GIVEN INFORMATION section start
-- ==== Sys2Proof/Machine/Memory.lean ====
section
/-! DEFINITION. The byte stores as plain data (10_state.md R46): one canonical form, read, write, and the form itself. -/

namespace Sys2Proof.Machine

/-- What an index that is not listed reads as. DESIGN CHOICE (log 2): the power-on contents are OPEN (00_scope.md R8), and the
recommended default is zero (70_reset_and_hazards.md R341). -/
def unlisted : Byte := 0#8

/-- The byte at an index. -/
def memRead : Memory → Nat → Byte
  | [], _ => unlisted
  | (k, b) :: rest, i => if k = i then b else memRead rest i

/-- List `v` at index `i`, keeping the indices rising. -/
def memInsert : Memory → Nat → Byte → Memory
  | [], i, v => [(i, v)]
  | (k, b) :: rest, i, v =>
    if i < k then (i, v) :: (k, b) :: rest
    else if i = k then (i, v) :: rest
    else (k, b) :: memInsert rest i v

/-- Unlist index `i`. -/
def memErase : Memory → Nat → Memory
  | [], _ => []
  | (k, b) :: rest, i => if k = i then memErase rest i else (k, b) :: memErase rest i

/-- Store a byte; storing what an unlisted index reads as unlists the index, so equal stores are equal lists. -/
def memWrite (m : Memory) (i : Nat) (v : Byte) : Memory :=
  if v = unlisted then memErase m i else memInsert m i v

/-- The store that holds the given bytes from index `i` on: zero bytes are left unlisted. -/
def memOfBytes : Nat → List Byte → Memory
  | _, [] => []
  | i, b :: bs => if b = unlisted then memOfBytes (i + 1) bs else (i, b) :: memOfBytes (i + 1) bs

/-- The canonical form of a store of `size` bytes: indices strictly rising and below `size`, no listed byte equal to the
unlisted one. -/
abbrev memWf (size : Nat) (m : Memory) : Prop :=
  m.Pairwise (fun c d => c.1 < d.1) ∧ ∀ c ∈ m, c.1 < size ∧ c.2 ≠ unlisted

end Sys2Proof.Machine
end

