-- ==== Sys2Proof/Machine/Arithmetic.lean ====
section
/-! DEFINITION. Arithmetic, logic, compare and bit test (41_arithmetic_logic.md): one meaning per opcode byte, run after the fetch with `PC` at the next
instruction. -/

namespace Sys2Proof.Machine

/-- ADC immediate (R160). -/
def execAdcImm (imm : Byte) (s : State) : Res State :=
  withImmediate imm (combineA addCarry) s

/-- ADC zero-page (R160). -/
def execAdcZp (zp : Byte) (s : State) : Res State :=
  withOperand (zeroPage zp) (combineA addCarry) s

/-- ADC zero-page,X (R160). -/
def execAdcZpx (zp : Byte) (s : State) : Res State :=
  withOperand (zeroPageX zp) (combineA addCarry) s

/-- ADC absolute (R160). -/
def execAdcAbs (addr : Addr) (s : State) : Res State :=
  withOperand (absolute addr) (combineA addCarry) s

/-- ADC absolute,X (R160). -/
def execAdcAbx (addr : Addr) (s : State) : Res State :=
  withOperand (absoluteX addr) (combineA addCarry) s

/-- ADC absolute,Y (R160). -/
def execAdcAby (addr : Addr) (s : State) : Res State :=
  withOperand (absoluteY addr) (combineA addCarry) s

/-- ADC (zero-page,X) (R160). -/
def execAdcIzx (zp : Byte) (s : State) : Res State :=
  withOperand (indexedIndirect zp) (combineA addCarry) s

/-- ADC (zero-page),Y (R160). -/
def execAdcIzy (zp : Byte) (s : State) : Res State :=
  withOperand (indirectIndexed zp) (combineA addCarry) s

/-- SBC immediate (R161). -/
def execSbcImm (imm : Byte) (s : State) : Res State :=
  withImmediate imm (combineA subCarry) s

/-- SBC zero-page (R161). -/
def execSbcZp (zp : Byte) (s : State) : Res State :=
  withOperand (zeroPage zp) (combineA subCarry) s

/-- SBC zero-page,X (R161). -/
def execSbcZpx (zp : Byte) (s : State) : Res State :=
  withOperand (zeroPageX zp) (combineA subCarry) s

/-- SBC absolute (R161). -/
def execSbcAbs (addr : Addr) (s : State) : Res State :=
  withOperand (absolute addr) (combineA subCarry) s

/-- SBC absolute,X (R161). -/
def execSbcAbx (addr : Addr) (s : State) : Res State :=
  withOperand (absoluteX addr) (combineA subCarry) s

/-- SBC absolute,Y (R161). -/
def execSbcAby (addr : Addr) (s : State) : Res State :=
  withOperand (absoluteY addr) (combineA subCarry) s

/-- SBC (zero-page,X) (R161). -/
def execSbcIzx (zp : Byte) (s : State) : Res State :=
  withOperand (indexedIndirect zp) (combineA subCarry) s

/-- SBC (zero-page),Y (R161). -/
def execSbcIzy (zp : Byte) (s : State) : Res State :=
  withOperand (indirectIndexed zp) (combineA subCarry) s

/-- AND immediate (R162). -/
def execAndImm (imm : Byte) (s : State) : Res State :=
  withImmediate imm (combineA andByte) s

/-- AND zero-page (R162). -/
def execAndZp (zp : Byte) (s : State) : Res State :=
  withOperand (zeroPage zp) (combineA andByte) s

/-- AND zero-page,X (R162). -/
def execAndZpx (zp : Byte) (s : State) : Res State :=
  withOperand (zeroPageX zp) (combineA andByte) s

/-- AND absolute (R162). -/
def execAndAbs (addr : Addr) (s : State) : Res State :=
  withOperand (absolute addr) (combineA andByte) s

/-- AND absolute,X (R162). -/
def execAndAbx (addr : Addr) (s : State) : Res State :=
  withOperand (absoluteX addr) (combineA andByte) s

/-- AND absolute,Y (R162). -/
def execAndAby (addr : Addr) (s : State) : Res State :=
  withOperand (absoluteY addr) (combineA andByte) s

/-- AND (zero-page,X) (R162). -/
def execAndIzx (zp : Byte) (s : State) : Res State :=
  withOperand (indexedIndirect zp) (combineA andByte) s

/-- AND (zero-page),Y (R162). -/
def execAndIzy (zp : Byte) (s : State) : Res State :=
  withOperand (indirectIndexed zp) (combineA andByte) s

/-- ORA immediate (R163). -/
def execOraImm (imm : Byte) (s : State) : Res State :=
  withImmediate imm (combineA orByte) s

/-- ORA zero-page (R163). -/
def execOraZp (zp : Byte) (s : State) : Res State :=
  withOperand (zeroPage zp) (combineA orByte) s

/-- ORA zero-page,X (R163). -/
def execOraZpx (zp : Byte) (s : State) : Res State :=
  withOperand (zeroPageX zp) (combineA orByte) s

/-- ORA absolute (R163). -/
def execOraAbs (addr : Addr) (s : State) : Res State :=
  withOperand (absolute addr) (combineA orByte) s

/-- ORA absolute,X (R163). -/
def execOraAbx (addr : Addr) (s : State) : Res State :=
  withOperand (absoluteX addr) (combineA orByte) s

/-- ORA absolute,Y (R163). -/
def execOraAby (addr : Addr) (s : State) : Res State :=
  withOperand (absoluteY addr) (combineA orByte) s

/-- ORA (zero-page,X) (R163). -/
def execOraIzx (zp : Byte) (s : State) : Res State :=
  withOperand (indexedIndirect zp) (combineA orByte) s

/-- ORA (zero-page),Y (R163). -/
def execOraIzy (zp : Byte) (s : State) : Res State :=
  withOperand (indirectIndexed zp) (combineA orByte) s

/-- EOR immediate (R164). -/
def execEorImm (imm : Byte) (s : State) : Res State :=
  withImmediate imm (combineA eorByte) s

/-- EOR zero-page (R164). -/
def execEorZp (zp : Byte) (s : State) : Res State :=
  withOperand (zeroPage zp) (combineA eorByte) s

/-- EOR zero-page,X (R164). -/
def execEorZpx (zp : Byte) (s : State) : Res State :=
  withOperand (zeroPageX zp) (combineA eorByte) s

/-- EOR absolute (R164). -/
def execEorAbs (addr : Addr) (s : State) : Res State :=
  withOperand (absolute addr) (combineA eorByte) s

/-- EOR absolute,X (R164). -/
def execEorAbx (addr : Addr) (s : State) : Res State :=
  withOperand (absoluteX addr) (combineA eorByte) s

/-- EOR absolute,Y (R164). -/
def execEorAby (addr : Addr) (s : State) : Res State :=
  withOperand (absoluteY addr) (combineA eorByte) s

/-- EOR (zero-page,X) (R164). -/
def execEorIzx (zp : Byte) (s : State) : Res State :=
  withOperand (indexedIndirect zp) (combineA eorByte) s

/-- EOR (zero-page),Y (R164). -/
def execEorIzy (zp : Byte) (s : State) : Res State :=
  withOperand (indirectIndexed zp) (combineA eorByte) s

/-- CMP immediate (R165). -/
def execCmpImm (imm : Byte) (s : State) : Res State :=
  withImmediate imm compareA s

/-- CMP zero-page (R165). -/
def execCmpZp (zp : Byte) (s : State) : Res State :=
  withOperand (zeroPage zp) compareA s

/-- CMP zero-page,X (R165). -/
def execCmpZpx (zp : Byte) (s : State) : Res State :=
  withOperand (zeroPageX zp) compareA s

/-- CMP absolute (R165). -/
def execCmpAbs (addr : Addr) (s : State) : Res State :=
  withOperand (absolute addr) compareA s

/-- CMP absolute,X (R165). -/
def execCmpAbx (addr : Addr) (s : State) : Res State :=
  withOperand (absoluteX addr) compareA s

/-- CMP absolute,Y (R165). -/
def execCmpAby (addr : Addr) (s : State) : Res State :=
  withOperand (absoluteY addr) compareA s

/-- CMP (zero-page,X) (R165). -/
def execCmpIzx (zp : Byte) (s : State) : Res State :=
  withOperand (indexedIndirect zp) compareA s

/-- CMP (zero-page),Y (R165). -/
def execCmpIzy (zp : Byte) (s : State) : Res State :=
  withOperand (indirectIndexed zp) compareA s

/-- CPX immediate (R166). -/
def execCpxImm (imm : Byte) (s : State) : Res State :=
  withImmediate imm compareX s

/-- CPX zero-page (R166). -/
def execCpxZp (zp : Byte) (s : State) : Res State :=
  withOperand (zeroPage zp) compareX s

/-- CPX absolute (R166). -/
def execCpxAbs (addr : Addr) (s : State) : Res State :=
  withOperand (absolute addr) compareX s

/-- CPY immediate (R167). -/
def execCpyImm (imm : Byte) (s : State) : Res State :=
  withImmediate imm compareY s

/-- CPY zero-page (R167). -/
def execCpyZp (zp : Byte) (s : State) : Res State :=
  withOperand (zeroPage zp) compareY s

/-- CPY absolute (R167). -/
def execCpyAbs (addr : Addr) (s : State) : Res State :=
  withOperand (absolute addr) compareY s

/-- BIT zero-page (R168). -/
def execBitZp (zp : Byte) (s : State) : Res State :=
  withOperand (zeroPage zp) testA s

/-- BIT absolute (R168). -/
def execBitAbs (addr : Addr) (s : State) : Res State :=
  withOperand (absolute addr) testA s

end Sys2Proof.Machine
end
GIVEN INFORMATION section end
**EXERCISE INSTRUCTIONS**
Output the lines above between the one holding "zero-page (R160). -/" and the one holding "absolute,X (R160). -/", inclusive, with nothing before or after them.

**YOUR SOLUTION**
/-- ADC zero-page (R160). -/
def execAdcZp (zp : Byte) (s : State) : Res State :=
  withOperand (zeroPage zp) (combineA addCarry) s

/-- ADC zero-page,X (R160). -/
def execAdcZpx (zp : Byte) (s : State) : Res State :=
  withOperand (zeroPageX zp) (combineA addCarry) s

/-- ADC absolute (R160). -/
def execAdcAbs (addr : Addr) (s : State) : Res State :=
  withOperand (absolute addr) (combineA addCarry) s

/-- ADC absolute,X (R160). -/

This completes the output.